Justice was much more swift in those days, and Violet’s need for vengeance still felt fresh when the accused murderer’s trial began. On that first day, she waited from daybreak in her Sunday best, complete with straw hat and white gloves, for a seat in the gallery. Finally, around eight o’clock, the bailiff let in 70 people, counting them off one by one. She was the first. While milling about the halls of the courthouse, waiting for courtroom doors to open, she paced. Looking over, she saw a “well barbered” young man in a suit sitting on a bench, so she went over to ask if he had the time. He answered her “very politely,” she would say afterward, and lifted his hand to check his wristwatch. That was when she noticed the shackles on his wrists. Here sat the murderer of her beloved Bud. He appeared to be, not some raving monster, but a handsome, polite young man. His guilt, frankly, could not be denied. He’d done the deed in front of dozens of witnesses in a drunken brawl. Yet, he was someone’s brother, someone’s son.

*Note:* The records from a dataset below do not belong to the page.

/-- The ring of the basket and class that a lane command names, with the source's place in it, where the source holds a credit (R241). -/
def State.creditOf (s : State) (p : Nat) (c : Parsed) : Option (Nat × Nat) :=
  match s.laneRing c.basket (cmdClass c.w0) with
  | some r => match s.srcIndex r (s.feedOf p) with
    | some j => if s.get (RING_SRC_OUT_HELD r j) = 0 then none else some (r, j)
    | none => none
  | none => none

/-- The command takes a credit: ARM, RETUNE, START, STOP, MEASURE, MEASURE_STOP and CAL_* do (R241). -/
def takesCredit (c : Parsed) : Bool := [1, 4, 5, 6, 8, 9, 0xA, 0xB, 0xC, 0xD, 0xE].contains c.op

/-- A lane command rejected at parse returns the credit that it took (R241). -/
def returnCredit (p : Nat) (c : Parsed) (s : State) : State :=
  if takesCredit c then
    match s.creditOf p c with
    | some (r, j) => (s.put (RING_SRC_OUT_HELD r j) (s.get (RING_SRC_OUT_HELD r j) - 1)).addSat (RING_SRC_OUT_OWED r j) 1
    | none => s
  else s

/-- A lane's completion needs an entry of the basket's ring: REPLY names the ring, and the source is authorised for the basket (R240). -/
def State.needsEntry (s : State) (c : Parsed) (code : Nat) : Bool := cmdReply c.w0 != 1 && code != cREJ_SOURCE && s.authorised c

/-- The completion of a command that never becomes a hop: a host ring's in its own basket's ring, a lane's where REPLY names it and the source
may reach; one that REJ_SOURCE ends, or that comes from a source without authorisation, goes to its lane alone (R145, R239, R240). None where
no entry is free: the command waits (R239). -/
def answer (c : Parsed) (code detail : Nat) (s : State) : Option State :=
  let s' := if code = cREJ_SOURCE then s.incSat (BSK_REJ_CNT_REJ_SOURCE c.basket)
    else if code = cREJ_TARGET then s.incSat (BSK_REJ_CNT_REJ_TARGET c.basket) else s
  match c.src with
  | .host r =>
    let hb := s.get (RING_DESC1_BASKET r)
    if s.canReserve hb then
      let t := (s'.put (RING_CONS_IDX r) (s.get (RING_CONS_IDX r) + 1)).setReserved hb (s.reservedOf hb + 1)
      some (writeCpl c.src true c.w0 c.w1 code detail 0 t)
    else none
  | .lane p =>
    if s.needsEntry c code then
      if s.canReserve c.basket then
        some (writeCpl c.src true c.w0 c.w1 code detail 0 (s'.setReserved c.basket (s.reservedOf c.basket + 1)))
      else none
    else some (cplToLane p c.basket (cplWords c.w0 c.w1 code detail 0) s')

/-- A command answered at parse; a rejected lane command's credit returns. None where it must wait. -/
def answerOr (c : Parsed) (code detail : Nat) (s : State) : Option State :=
  (answer c code detail s).map fun t => match c.src with | .lane p => returnCredit p c t | .host _ => t

/-- A host entry that has been acted on without a completion leaves its ring. -/
def consume (c : Parsed) (s : State) : State :=
  match c.src with
  | .host r => s.put (RING_CONS_IDX r) (s.get (RING_CONS_IDX r) + 1)
  | .lane _ => s

/-! ## COMMIT and SQUASH (R156, R157) -/

/-- A COMMIT is acted on; none where its answer must wait for an entry. -/
def actCommit (c : Parsed) (s : State) : Option State :=
  match s.tagHop c.basket (cmdTag c.w1) with
  | none => answerOr c cTAG_UNKNOWN 0 s
  | some h =>
    if h.squashed then answerOr c cTAG_UNKNOWN 1 s
    else if h.released then some (consume c s)
    else if h.st = .speculative then
      let t := (consume c s).modHop h.id fun x => { x with released := true }
      some (armHop { h with released := true } t)
    else some ((consume c s).modHop h.id fun x => { x with released := true })

/-- A SQUASH is acted on; none where its answer must wait for an entry. -/
def actSquash (c : Parsed) (s : State) : Option State :=
  match s.tagHop c.basket (cmdTag c.w1) with
  | none => answerOr c cTAG_UNKNOWN 0 s
  | some h =>
    if h.squashed then some (consume c s)
    else if h.released then answerOr c cSQUASH_LATE 0 s
    else if h.st = .speculative then some (completeHop h cSQUASHED 0 0 (consume c s))
    else some ((consume c s).modHop h.id fun x => { x with squashed := true })

/-! ## Entering a ring -/

/-- The full fire value of a TIMED command: the one within 2^15 s of the tally whose low 64 bits are W2 and W3, the later of two (R142;
DEDUCED, log entry 40). -/
def fireValue (now lo : Nat) : Nat :=
  let m := 2 ^ 64
  let d := (lo + m - now % m) % m
  let f := if d ≤ m / 2 then now + d else now + d - m
  f % 2 ^ 96

/-- The hop of a command that has passed. -/
def newHop (c : Parsed) (feed : Option Nat) (ring : Nat) (reserved : Bool) (s : State) : State :=
  let fire := if cmdClass c.w0 = 1 then fireValue s.tally (c.w2.toNat + 2 ^ 32 * c.w3.toNat) else 0
  let h : Hop := { id := s.nextId, w0 := c.w0, w1 := c.w1, src := c.src, feed := feed, ring := ring, st := .queued, released := false, squashed := false, record := [], fire := fire, armSeq := 0, heldAt := 0, reserved := reserved }
  { s with hops := s.hops ++ [h], nextId := s.nextId + 1 }

/-- A lane command without credit: BAD_CMD with DETAIL 0x05, counted and reported; a partial reweave of its basket that applies raises no
fault (R242, R312, R363). Its DETAIL names the ring; where the basket has none of the class it is a free value. -/
def noCredit (p : Nat) (c : Parsed) (s : State) : Option State :=
  (answerOr c cBAD_CMD 5 s).map fun t =>
    let b := c.basket
    let t := ((t.incSat (RING_BSK_CNT1_CREDIT_VIOL b)).raise (RING_EVENT_CREDIT_VIOL 0)).raise (RING_EVENT_CREDIT_VIOL (b + 1))
    if t.loadState == pAPPLYING && t.load.frag.isSome && t.get PLAN_STATUS_BASKET == b then t
    else
      let (i, t) := t.fresh
      raiseFault (srcLane p) .creditViol (some b) ((t.laneRing b (cmdClass c.w0)).getD (Config.freeNat i)) t

/-- A command that has passed R144 enters its ring; a host command waits at the head of its ring while no entry can be reserved (R143, R239,
R241). -/
def enterRing (c : Parsed) (s : State) : Option State :=
  match c.src with
  | .host r =>
    let b := c.basket
    if s.canReserve b then some (newHop c none r true (s.setReserved b (s.reservedOf b + 1))) else none
  | .lane p =>
    match s.creditOf p c with
    | none => noCredit p c s
    | some (r, j) =>
      let i := s.get (RING_PROD_IDX r)
      let t := storeEntry (s.ringEntry r i) [c.w0, c.w1, c.w2, c.w3] s
      let t := (t.put (RING_PROD_IDX r) (i + 1)).put (RING_SRC_OUT_HELD r j) (s.get (RING_SRC_OUT_HELD r j) - 1)
      some (newHop c (some (s.feedOf p)) r false t)

/-- Commands complete ABORTED at parse: after a class G fault, and during shutdown (R365, R403). -/
def State.abortsAll (s : State) : Bool := s.flag FC_STATUS_G_ACTIVE || s.get PWR_STATUS_STAGE == 4 || s.get PWR_STATUS_STAGE == 5

/-- A command addressed to this hub is parsed (R144); none where it must wait (DEDUCED, log entry 43). -/
def parse (c : Parsed) (s : State) : Option State :=
  match s.parseCheck c with
  | some (code, d) => answerOr c code d s
  | none =>
    if s.abortsAll then answerOr c cABORTED 0 s
    else if c.op = 2 then actCommit c s
    else if c.op = 3 then actSquash c s
    else enterRing c s

/-- A command is for this hub: a host ring's is; a lane's carries its chain position or the chain-wide address (R30). -/
def State.addressed (s : State) (c : Parsed) : Bool :=
  c.isHost || cmdAllChain c.w0 || cmdChain c.w0 == s.get TAL_STATUS_CHAIN_POS

/-- A lane's frame has been received in order, and a warp lane's command leaves on the chain port of the same letter whatever its address,
while that port carries a signal (R29, R30, R268, R282). -/
def forward (c : Parsed) (s : State) : State :=
  match c.src with
  | .lane p =>
    let x := s.link p
    let t := s.setLink p { x with rxNext := (x.rxNext + 1) % 4096, owed := x.owed + 1, nakked := false, stalled := none }
    if p < 2 ∧ t.laneActive p ∧ t.laneActive (2 + p) then sendFrame (2 + p) (.cmd c.urgent [c.w0, c.w1, c.w2, c.w3]) t else t
  | .host _ => s

/-- A command waits for a completion entry: a lane's holds the ingress of its link (R239). -/
def stall (c : Parsed) (s : State) : State :=
  match c.src with
  | .lane p => s.setLink p { (s.link p) with stalled := some (c.urgent, [c.w0, c.w1, c.w2, c.w3]) }
  | .host _ => s

/-- A command is parsed and forwarded; one that must wait for a completion entry holds its lane's ingress, or its ring, and comes again (R239;
DEDUCED, log entry 27). -/
def receive (c : Parsed) (s : State) : State :=
  if c.op = 0xF then forward c (consume c s)
  else if s.addressed c then
    match parse c s with
    | some t => forward c t
    | none => stall c s
  else forward c s

/-- Command `c` comes and is parsed, where its OP is one that `ops` admits. -/
def command (ops : Nat → Bool) (c : CmdIn) (s : State) : Out :=
  match s.incoming c with
  | some p => if ops p.op then done s (receive p s) else .next s
  | none => .next s

/-- ARM: a new setting for a strand (R141, R144, R146). -/
def execHopArm (c : CmdIn) (s : State) : Out := command (· == 1) c s

/-- COMMIT: releases a speculative hop (R156). -/
def execHopCommit (c : CmdIn) (s : State) : Out := command (· == 2) c s

/-- SQUASH: withdraws a speculative hop (R157). -/
def execHopSquash (c : CmdIn) (s : State) : Out := command (· == 3) c s

/-- RETUNE: a new frequency word for a rim (R165). -/
def execHopRetune (c : CmdIn) (s : State) : Out := command (· == 4) c s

My grandmother did not attend the trial, after all. She walked home, and along the way she began to pray—as she had not done in her anger and grief. Soon, she found herself praying that Bud’s murderer would not hang.
He did. His was the last hanging in that county. Times were changing. Justice became less swift but, hopefully, more sure. And my grandmother learned something about forgiveness and God’s grace that she would teach each of her children and grandchildren, in turn.
When I was nine, my grandmother gently led me to the Lord. Later that year, when I was hospitalized with Rheumatic Fever, she told me why her hair was thin. When my first husband died, leaving me a widowed mother at 23, only two months after my grandfather went to sleep and woke in Heaven, she held my hand and wiped my tears and helped me believe that God had a purpose and a reason.
I watched her weather life’s ups and downs without wavering in her faith or her love for her husband, family, friends or, yes, her enemies. She taught me to endure, to keep on keeping on, to lean heavily on my God and my faith, to pray effectively and to obey, even if grudgingly. She was my confidant, my advisor, my rock, and her death shook me as nothing else had ever done. But she left me fully prepared to stand on my own as a wife, mother, daughter, writer, child of God and, now, a grandmother in my own right.
Violet became my template, if you will, for the aunties of the Chatam House series from Love Inspired. Their back-stories are entirely different, but at the core they are all her. Mags cannot be shaken by anything that life throws at her. Hard work is to be enjoyed, a source of pride, and life reduced to its most elemental joys. Hypatia, or Auntie H, never loses her dignity, is a stickler for life’s little proprieties and somehow manages to rule a motley crew with an iron hand while never raising her voice. She has a heart as wide as the world. Odelia embodies my grandmother’s childlike delight in all things unique and innocently fun, as if the 13-year-old remained, albeit cloaked in maturity and responsibility. Odelia is also the romantic. My grandparents were planning a honeymoon––not a second honeymoon because they’d never had the first––when my grandfather died. I consider their love––indeed, their passion––for each other second only to the faith with which they gifted me. (And everyone wonders why I write Christian romance! LOL)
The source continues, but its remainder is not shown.